Studio album by Vox Dei
- Released: 1973
- Recorded: 8 May–6 June 1973, CBS Studios, Argentina
- Genres: Blues rock Hard rock
- Length: 34:43
- Labels: CBS; Sony BMG;

Vox Dei chronology
| Cuero Caliente (1972) | Es una Nube, no hay duda (1973) | Vox Dei para Vox Dei (1974) |

Singles from Es una Nube, no hay duda
- "Es una nube, no hay duda" Released: 1973;

= Es una Nube, No Hay Duda =

Es Una Nube, No Hay Duda (It's a Cloud, No Doubt About It) is the sixth album by the Argentine rock band Vox Dei, and the first recorded for their new label CBS. Also, is widely regarded as one of the Vox Dei' best albums, and contains classic songs such as the title-track, "Loco, hacela callar", and the sweeping ballad "Prométeme Que Nunca me Dirás Adiós".

Professional ratings
Review scores
| Source | Rating |
| Allmusic | (not rated) |

== Overview ==
It is the band's first release (of four) by the Columbia label, after having been contracted since 1971 with Disc-Jockey Records. It is also the last full-length LP on a Vox Dei album which not to feature any contributions from guest musicians.

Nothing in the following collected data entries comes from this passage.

-- ==== Sys2Proof/Laws/KeepsHandoffOps.lean ====
section
/-! SUPPORT. Every operation of Machine/HandoffOps.lean keeps the queue and the canonical form. -/

namespace Sys2Proof.Machine

theorem State.setHoD_keeps {s0 : State} (s : State) (i k : Nat) (kh : Keeps s0 s) : Keeps s0 (State.setHoD s i k) := by
  unfold State.setHoD
  repeat' first
    | with_reducible first | assumption | intro _
    | with_reducible first | apply State.setFld_keeps
    | with_reducible exact Keeps.refl _

theorem State.hoTake_keeps {s0 : State} (s : State) (i k : Nat) (kh : Keeps s0 s) : Keeps s0 (State.hoTake s i k) := by
  unfold State.hoTake
  repeat' first
    | with_reducible first | assumption | intro _
    | (extract_lets +onlyGivenNames x
       first
       | (refine Keeps.via (x := x) ?_ fun kh1 => ?_; rotate_left; clear_value x; rotate_left; subst x)
       | clear_value x)
    | with_reducible first | apply State.modHo_keeps | apply State.setFld_keeps
    | split
    | with_reducible exact Keeps.refl _
    | (with_reducible refine Keeps.mk ?_ rfl rfl rfl rfl rfl)

theorem State.mirrorStart_keeps {s0 : State} (s : State) (c i k seq : Nat) (kh : Keeps s0 s) : Keeps s0 (State.mirrorStart s c i k seq) := by
  unfold State.mirrorStart
  repeat' first
    | with_reducible first | assumption | intro _
    | (extract_lets +onlyGivenNames x
       first
       | (refine Keeps.via (x := x) ?_ fun kh1 => ?_; rotate_left; clear_value x; rotate_left; subst x)
       | clear_value x)
    | with_reducible first | apply State.setHoD_keeps | apply State.setBit_keeps
    | split
    | with_reducible exact Keeps.refl _
    | (with_reducible refine Keeps.mk ?_ rfl rfl rfl rfl rfl)

theorem State.mirrorNotice_keeps {s0 : State} (s : State) (i k : Nat) (kh : Keeps s0 s) : Keeps s0 (State.mirrorNotice s i k) := by
  unfold State.mirrorNotice
  repeat' first
    | with_reducible first | assumption | intro _
    | (extract_lets +onlyGivenNames x
       first
       | (refine Keeps.via (x := x) ?_ fun kh1 => ?_; rotate_left; clear_value x; rotate_left; subst x)
       | clear_value x)
    | with_reducible first | apply State.mirrorStart_keeps | apply State.each_keeps | apply State.incFld_keeps
    | split
    | with_reducible exact Keeps.refl _
    | (with_reducible refine Keeps.mk ?_ rfl rfl rfl rfl rfl)

theorem State.publish_keeps {s0 : State} (s : State) (m i k : Nat) (kh : Keeps s0 s) : Keeps s0 (State.publish s m i k) := by
  unfold State.publish
  repeat' first
    | with_reducible first | assumption | intro _
    | with_reducible first | apply State.mirrorNotice_keeps | apply State.hoTake_keeps | apply State.post_keeps
    | split
    | with_reducible exact Keeps.refl _

theorem State.landWrite_keeps {s0 : State} : ∀ (l : List Stripe) (s : State) (pos : Nat) (data : List Byte) (p : Bool), Keeps s0 s → Keeps s0 (s.landWrite l pos data p)
  | [], _, _, _, _, h => h
  | st :: r, s, pos, data, p, h => by
    unfold State.landWrite
    repeat' first
      | with_reducible first | assumption | intro _
      | (extract_lets +onlyGivenNames x
         first
         | (refine Keeps.via (x := x) ?_ fun kh1 => ?_; rotate_left; clear_value x; rotate_left; subst x)
         | clear_value x)
      | with_reducible first | apply State.landWrite_keeps r | apply State.store_keeps
      | split
      | with_reducible exact Keeps.refl _

theorem State.bumpStale_keeps {s0 : State} (s : State) (i : Nat) (kh : Keeps s0 s) : Keeps s0 (State.bumpStale s i) := by
  unfold State.bumpStale
  repeat' first
    | with_reducible first | assumption | intro _
    | (extract_lets +onlyGivenNames x
       first
       | (refine Keeps.via (x := x) ?_ fun kh1 => ?_; rotate_left; clear_value x; rotate_left; subst x)
       | clear_value x)
    | with_reducible first | apply State.postC_keeps | apply State.incReg_keeps | apply State.incFld_keeps
    | split
    | with_reducible exact Keeps.refl _

theorem State.openWindow_keeps {s0 : State} (s : State) (i h : Nat) (k : Option Nat) (kh : Keeps s0 s) : Keeps s0 (State.openWindow s i h k) := by
  unfold State.openWindow
  repeat' first
    | with_reducible first | assumption | intro _
    | (extract_lets +onlyGivenNames x
       first
       | (refine Keeps.via (x := x) ?_ fun kh1 => ?_; rotate_left; clear_value x; rotate_left; subst x)
       | clear_value x)
    | with_reducible first | apply State.setHoD_keeps
    | split
    | with_reducible exact Keeps.refl _
    | (with_reducible refine Keeps.mk ?_ rfl rfl rfl rfl rfl)

theorem State.landWords_keeps {s0 : State} (l : List Stripe) : ∀ (v : List VReg) (s : State) (pos : Nat), Keeps s0 s → Keeps s0 (s.landWords l pos v)
  | [], _, _, h => h
  | v :: r, s, pos, h => by
    unfold State.landWords
    exact State.landWords_keeps l r _ _ (State.landWrite_keeps _ _ _ _ _ h)

theorem State.deliver_keeps {s0 : State} (s : State) (w : Window) (ws : Option (List VReg)) (st : StatusWord) (kh : Keeps s0 s) : Keeps s0 (State.deliver s w ws st) := by
  unfold State.deliver
  repeat' first
    | with_reducible first | assumption | intro _
    | (extract_lets +onlyGivenNames x
       first
       | (refine Keeps.via (x := x) ?_ fun kh1 => ?_; rotate_left; clear_value x; rotate_left; subst x)
       | clear_value x)
    | with_reducible first | apply State.landWords_keeps | apply State.landWrite_keeps | apply State.each_keeps | apply State.modPort_keeps
    | split
    | with_reducible exact Keeps.refl _

theorem State.closeBooks_keeps {s0 : State} (s : State) (i : Nat) (w : Window) (kh : Keeps s0 s) : Keeps s0 (State.closeBooks s i w) := by
  unfold State.closeBooks
  repeat' first
    | with_reducible first | assumption | intro _
    | (extract_lets +onlyGivenNames x
       first
       | (refine Keeps.via (x := x) ?_ fun kh1 => ?_; rotate_left; clear_value x; rotate_left; subst x)
       | clear_value x)
    | with_reducible first | apply State.bumpStale_keeps | apply State.setHoD_keeps | apply State.modHo_keeps | apply State.setFld_keeps | apply State.setRegN_keeps
    | split
    | with_reducible exact Keeps.refl _
    | (with_reducible refine Keeps.mk ?_ rfl rfl rfl rfl rfl)

theorem State.triggerStreams_keeps {s0 : State} (s : State) (i : Nat) (kh : Keeps s0 s) : Keeps s0 (State.triggerStreams s i) := by
  unfold State.triggerStreams
  repeat' first
    | with_reducible first | assumption | intro _
    | with_reducible first | apply State.each_keeps | apply State.modStream_keeps
    | with_reducible exact Keeps.refl _
    | (with_reducible refine Keeps.mk ?_ rfl rfl rfl rfl rfl)

theorem State.bindStep_keeps {s0 : State} (s : State) (i seq : Nat) (kh : Keeps s0 s) : Keeps s0 (State.bindStep s i seq) := by
  unfold State.bindStep
  repeat' first
    | with_reducible first | assumption | intro _
    | with_reducible first | apply State.each_keeps | apply State.modPool_keeps
    | split
    | with_reducible exact Keeps.refl _
    | (with_reducible refine Keeps.mk ?_ rfl rfl rfl rfl rfl)

theorem State.closeWindow_keeps {s0 : State} (s : State) (i : Nat) (w : Window) (kh : Keeps s0 s) : Keeps s0 (State.closeWindow s i w) := by
  unfold State.closeWindow
  repeat' first
    | with_reducible first | assumption | intro _
    | (extract_lets +onlyGivenNames x
       first
       | (refine Keeps.via (x := x) ?_ fun kh1 => ?_; rotate_left; clear_value x; rotate_left; subst x)
       | clear_value x)
    | with_reducible first | apply State.bindStep_keeps | apply State.triggerStreams_keeps | apply State.closeBooks_keeps | apply State.deliver_keeps | apply State.tap_keeps | apply State.draw_keeps
    | refine State.draw_keeps_e (by with_reducible assumption) ?_
    | split
    | with_reducible exact Keeps.refl _
    | (with_reducible refine Keeps.mk ?_ rfl rfl rfl rfl rfl)

theorem execHandoffWindowClose_keeps {s0 : State} (i : Nat) (s : State) (kh : Keeps s0 s) : KeepsO s0 (execHandoffWindowClose i s) := by
  unfold execHandoffWindowClose
  repeat' first
    | with_reducible first | assumption | intro _
    | with_reducible first | apply State.closeWindow_keeps | apply KeepsO.next
    | split
    | with_reducible exact Keeps.refl _

theorem execTwHoPublish_keeps {s0 : State} (m d slot : Nat) (s : State) (kh : Keeps s0 s) : KeepsO s0 (execTwHoPublish m d slot s) := by
  unfold execTwHoPublish
  repeat' first
    | with_reducible first | assumption | intro _
    | with_reducible first | apply State.publish_keeps | apply accept_keeps
    | refine accept_keeps_e (by with_reducible assumption) ?_
    | with_reducible first | apply State.regBus_keeps | apply KeepsO.next
    | with_reducible exact Keeps.refl _

end Sys2Proof.Machine
end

In 1973, the title-track (their only lead single from the album) was released to a receptive audience, though it did receive the same amount of exposure as previous hits as "El Momento en Que Estás (Presente)" and "Jeremías Pies de Plomo", songs as "La verdadera historia de “Sam el Montañes”" and "Loco, hacela callar" still appears on the band' several greatest hits albums.

==Artwork and packaging ==
The original vinyl release came with a great grey picture from the band in the Argentine desert northwestern, and another small picture in colours. The insert have included the lyrics.

==Track listing==
- All songs written by Ricardo Soulé except where noted.

1. "Es una nube, no hay duda" [It's a cloud, No doubt about It] (Willy Quiroga) - 5:11
2. "El faisán y la codorniz" [The pheasant and the quail] - 4:58
3. "Es así y no hay nada que hablar" [That's the way it is and there's nothing to talk about] - 3:57
4. "Loco, hacela callar" [Dude, shut her up] (Willy Quiroga) - 3:39
5. "La verdadera historia de “Sam el Montañes”" [The real story of "Sam the mountaineer"] - 3:28
6. "Prométeme Que Nunca me Dirás Adiós" [Promise me you will never say goodbye] - 3:34
7. "Por sobre el monte, encima del mar" [Over the mountain, above the sea] - 4:12
8. "El mañana es otra historia" [Tomorrow is another story] (Willy Quiroga) - 5:54

==Credits==
- Vox Dei
- Willy Quiroga – Bass and Vocals.
- Ricardo Soulé – Guitar, Piano, Harp and Vocals.
- Rubén Basoalto – Drums.

- Additional personnel
- Roberto Labraga – Engineer, mixing.
- Jorge Lacobara and Horacio Cusato – Engineers.